_The problem:_
Transcribe, verbatim, every line from the start of the entries through the line that contains "theorem rset_wins (p"; include both boundary lines and omit all others.

(Dataset entries)
━━━━━━━━
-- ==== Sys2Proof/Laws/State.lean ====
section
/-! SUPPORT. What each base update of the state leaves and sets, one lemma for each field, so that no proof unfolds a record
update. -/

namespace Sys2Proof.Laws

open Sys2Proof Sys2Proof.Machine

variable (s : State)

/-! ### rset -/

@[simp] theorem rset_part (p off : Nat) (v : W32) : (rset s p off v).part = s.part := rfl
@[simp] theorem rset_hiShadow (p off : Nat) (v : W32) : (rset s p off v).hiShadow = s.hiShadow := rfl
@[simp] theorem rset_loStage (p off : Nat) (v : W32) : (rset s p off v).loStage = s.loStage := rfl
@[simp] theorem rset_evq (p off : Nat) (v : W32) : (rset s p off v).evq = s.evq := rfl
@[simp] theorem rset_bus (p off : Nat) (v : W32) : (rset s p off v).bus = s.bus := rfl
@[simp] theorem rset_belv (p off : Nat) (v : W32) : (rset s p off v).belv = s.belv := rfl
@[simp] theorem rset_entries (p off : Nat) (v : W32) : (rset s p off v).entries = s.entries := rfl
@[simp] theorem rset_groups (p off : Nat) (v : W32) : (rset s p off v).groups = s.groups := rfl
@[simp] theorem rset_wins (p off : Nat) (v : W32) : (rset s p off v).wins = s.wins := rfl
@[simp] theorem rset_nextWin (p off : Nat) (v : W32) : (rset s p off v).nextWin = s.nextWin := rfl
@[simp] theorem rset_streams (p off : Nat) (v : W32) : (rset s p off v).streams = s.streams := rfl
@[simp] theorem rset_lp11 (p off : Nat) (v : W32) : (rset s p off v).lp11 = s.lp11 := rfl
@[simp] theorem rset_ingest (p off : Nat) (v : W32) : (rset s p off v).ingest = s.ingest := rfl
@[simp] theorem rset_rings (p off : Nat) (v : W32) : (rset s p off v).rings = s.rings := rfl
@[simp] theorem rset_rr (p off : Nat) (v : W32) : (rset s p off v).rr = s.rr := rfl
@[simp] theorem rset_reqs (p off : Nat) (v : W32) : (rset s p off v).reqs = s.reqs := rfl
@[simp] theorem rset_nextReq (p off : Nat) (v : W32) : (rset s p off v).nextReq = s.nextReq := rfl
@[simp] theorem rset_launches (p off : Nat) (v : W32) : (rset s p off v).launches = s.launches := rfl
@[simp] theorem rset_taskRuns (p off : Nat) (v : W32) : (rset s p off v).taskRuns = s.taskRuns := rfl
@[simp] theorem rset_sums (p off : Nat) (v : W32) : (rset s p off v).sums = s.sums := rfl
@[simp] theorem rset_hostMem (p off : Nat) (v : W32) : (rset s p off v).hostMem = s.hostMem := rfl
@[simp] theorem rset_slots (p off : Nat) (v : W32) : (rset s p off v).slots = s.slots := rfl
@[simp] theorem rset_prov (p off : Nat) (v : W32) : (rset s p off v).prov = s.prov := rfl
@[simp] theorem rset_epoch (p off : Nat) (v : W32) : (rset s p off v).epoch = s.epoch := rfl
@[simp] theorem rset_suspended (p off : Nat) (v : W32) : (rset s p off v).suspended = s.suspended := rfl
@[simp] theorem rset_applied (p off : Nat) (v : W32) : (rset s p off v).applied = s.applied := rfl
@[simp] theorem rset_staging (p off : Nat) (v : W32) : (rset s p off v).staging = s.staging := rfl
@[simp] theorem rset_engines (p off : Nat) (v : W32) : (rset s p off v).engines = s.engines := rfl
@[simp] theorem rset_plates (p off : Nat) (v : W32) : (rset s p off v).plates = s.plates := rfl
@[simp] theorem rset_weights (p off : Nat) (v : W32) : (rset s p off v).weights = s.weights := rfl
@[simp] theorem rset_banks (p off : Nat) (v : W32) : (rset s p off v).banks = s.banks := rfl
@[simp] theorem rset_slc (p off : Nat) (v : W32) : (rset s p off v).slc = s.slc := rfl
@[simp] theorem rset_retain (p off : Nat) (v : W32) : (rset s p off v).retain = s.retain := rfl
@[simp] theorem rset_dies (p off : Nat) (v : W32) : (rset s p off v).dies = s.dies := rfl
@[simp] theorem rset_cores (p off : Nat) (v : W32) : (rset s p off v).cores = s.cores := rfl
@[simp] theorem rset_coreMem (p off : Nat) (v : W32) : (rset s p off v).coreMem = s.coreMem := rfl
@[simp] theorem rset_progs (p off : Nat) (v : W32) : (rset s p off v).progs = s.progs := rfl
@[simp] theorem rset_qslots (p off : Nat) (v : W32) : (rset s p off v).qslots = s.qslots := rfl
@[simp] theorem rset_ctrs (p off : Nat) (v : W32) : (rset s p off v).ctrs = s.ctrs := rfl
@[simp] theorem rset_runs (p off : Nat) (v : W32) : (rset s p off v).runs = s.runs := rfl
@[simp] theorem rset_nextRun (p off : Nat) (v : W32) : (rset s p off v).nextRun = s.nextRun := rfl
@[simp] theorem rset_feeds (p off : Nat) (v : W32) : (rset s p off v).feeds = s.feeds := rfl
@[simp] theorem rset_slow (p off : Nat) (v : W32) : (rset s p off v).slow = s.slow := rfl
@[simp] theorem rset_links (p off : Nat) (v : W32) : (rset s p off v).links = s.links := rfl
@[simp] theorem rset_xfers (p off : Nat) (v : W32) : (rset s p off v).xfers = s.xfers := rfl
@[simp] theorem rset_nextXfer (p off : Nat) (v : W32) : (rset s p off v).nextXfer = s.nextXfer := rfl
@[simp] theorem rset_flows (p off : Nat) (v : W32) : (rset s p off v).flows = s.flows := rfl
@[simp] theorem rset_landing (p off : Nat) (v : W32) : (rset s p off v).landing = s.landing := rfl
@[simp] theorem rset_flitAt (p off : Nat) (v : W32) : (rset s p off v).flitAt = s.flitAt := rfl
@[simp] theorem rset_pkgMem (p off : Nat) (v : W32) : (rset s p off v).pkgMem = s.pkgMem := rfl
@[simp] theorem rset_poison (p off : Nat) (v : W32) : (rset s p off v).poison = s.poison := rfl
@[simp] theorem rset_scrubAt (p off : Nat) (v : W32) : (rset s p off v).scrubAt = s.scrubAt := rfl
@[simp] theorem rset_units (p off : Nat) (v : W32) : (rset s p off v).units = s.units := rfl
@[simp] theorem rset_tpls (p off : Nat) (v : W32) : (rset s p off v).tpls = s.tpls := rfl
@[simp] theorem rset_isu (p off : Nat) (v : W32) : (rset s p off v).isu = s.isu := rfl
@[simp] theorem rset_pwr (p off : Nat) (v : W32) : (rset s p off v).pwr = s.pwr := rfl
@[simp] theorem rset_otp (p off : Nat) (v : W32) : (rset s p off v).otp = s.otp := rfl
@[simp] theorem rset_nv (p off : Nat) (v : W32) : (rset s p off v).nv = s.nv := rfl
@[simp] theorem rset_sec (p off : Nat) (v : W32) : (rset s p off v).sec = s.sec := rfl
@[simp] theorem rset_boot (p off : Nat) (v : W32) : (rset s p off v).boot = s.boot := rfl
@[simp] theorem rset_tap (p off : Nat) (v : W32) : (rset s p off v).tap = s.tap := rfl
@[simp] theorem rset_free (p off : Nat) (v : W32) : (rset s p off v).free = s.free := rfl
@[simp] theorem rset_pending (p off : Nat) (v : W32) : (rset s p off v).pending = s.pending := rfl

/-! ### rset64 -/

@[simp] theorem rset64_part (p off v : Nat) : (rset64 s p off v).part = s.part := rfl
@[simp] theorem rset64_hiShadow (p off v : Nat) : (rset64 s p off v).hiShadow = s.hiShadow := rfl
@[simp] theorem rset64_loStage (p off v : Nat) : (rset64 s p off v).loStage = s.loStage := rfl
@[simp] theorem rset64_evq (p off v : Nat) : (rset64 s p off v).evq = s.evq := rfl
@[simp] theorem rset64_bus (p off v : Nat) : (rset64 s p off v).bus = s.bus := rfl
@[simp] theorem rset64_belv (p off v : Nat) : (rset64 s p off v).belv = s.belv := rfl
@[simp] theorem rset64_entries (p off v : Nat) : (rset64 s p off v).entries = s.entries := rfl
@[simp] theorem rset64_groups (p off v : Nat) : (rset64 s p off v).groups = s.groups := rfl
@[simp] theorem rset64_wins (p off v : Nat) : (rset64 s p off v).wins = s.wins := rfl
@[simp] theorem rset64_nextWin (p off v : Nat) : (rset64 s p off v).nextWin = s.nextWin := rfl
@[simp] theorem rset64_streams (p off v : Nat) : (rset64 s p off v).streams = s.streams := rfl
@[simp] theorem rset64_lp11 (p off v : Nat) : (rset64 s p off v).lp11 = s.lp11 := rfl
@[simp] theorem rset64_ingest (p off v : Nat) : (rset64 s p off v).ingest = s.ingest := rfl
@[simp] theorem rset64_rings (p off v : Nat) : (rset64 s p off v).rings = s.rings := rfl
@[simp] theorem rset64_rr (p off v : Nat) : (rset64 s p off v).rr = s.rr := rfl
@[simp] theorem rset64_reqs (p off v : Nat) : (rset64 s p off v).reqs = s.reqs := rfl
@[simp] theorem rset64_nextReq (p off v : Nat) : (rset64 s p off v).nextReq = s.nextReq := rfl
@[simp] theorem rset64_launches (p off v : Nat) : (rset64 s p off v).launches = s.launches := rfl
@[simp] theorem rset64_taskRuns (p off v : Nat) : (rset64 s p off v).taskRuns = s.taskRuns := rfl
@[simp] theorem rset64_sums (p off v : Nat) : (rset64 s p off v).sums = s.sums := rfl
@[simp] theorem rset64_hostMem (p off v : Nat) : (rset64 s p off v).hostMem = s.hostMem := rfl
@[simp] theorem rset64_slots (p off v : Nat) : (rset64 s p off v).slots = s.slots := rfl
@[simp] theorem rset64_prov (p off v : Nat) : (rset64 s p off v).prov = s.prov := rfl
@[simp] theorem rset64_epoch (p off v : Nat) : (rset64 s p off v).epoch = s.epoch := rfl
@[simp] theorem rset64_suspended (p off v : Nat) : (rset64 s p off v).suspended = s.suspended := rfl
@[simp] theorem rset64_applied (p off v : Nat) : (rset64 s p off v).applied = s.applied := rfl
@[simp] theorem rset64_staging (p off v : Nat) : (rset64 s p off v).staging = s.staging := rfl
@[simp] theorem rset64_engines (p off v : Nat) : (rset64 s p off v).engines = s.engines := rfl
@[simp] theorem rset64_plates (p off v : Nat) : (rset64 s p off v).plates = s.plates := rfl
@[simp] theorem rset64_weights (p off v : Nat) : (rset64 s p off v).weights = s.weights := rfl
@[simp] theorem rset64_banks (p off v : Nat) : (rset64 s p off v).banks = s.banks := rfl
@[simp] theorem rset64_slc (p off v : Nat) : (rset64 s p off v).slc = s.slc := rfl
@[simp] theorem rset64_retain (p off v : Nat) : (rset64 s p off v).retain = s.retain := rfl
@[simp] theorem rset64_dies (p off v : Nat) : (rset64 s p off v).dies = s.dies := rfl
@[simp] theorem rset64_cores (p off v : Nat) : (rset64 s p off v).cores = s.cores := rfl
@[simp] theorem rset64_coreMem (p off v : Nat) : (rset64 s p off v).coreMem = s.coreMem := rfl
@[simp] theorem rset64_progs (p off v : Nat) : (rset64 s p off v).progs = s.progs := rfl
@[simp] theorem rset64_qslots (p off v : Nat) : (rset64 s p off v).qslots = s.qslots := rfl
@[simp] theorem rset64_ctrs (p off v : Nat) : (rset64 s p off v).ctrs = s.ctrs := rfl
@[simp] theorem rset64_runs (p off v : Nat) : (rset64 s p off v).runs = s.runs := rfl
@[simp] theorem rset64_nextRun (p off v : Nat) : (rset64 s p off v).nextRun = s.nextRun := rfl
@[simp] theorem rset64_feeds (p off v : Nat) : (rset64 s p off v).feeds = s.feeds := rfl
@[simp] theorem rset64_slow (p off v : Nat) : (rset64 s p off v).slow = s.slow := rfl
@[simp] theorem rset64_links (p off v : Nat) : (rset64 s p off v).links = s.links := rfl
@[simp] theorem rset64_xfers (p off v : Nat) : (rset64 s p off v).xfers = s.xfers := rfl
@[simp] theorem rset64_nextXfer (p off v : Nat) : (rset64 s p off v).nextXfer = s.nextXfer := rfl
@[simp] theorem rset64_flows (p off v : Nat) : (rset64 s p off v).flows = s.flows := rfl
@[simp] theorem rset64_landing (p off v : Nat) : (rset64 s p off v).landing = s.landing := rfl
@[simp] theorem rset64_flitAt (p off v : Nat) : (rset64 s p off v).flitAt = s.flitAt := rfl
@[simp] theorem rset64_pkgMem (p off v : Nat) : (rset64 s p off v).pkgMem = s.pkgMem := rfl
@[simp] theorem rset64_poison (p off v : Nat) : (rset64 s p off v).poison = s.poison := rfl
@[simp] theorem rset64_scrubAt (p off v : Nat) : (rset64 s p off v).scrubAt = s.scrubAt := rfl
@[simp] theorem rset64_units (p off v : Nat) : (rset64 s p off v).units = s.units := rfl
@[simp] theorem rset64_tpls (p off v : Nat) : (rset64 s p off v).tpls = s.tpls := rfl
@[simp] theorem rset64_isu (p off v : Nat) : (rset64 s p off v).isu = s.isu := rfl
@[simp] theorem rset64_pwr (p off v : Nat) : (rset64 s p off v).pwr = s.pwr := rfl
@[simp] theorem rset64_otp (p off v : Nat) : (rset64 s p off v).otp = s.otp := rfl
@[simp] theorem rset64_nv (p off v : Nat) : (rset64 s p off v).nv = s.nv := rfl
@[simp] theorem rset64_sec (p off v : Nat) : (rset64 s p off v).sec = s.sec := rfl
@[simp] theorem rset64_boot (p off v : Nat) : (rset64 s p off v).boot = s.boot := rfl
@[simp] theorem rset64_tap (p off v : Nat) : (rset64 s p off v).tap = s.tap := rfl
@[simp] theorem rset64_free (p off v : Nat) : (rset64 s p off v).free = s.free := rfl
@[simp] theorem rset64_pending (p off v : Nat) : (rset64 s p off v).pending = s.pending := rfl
━━━━━━━━
_Response to this exercise:_
-- ==== Sys2Proof/Laws/State.lean ====
section
/-! SUPPORT. What each base update of the state leaves and sets, one lemma for each field, so that no proof unfolds a record
update. -/

namespace Sys2Proof.Laws

open Sys2Proof Sys2Proof.Machine

variable (s : State)

/-! ### rset -/

@[simp] theorem rset_part (p off : Nat) (v : W32) : (rset s p off v).part = s.part := rfl
@[simp] theorem rset_hiShadow (p off : Nat) (v : W32) : (rset s p off v).hiShadow = s.hiShadow := rfl
@[simp] theorem rset_loStage (p off : Nat) (v : W32) : (rset s p off v).loStage = s.loStage := rfl
@[simp] theorem rset_evq (p off : Nat) (v : W32) : (rset s p off v).evq = s.evq := rfl
@[simp] theorem rset_bus (p off : Nat) (v : W32) : (rset s p off v).bus = s.bus := rfl
@[simp] theorem rset_belv (p off : Nat) (v : W32) : (rset s p off v).belv = s.belv := rfl
@[simp] theorem rset_entries (p off : Nat) (v : W32) : (rset s p off v).entries = s.entries := rfl
@[simp] theorem rset_groups (p off : Nat) (v : W32) : (rset s p off v).groups = s.groups := rfl
@[simp] theorem rset_wins (p off : Nat) (v : W32) : (rset s p off v).wins = s.wins := rfl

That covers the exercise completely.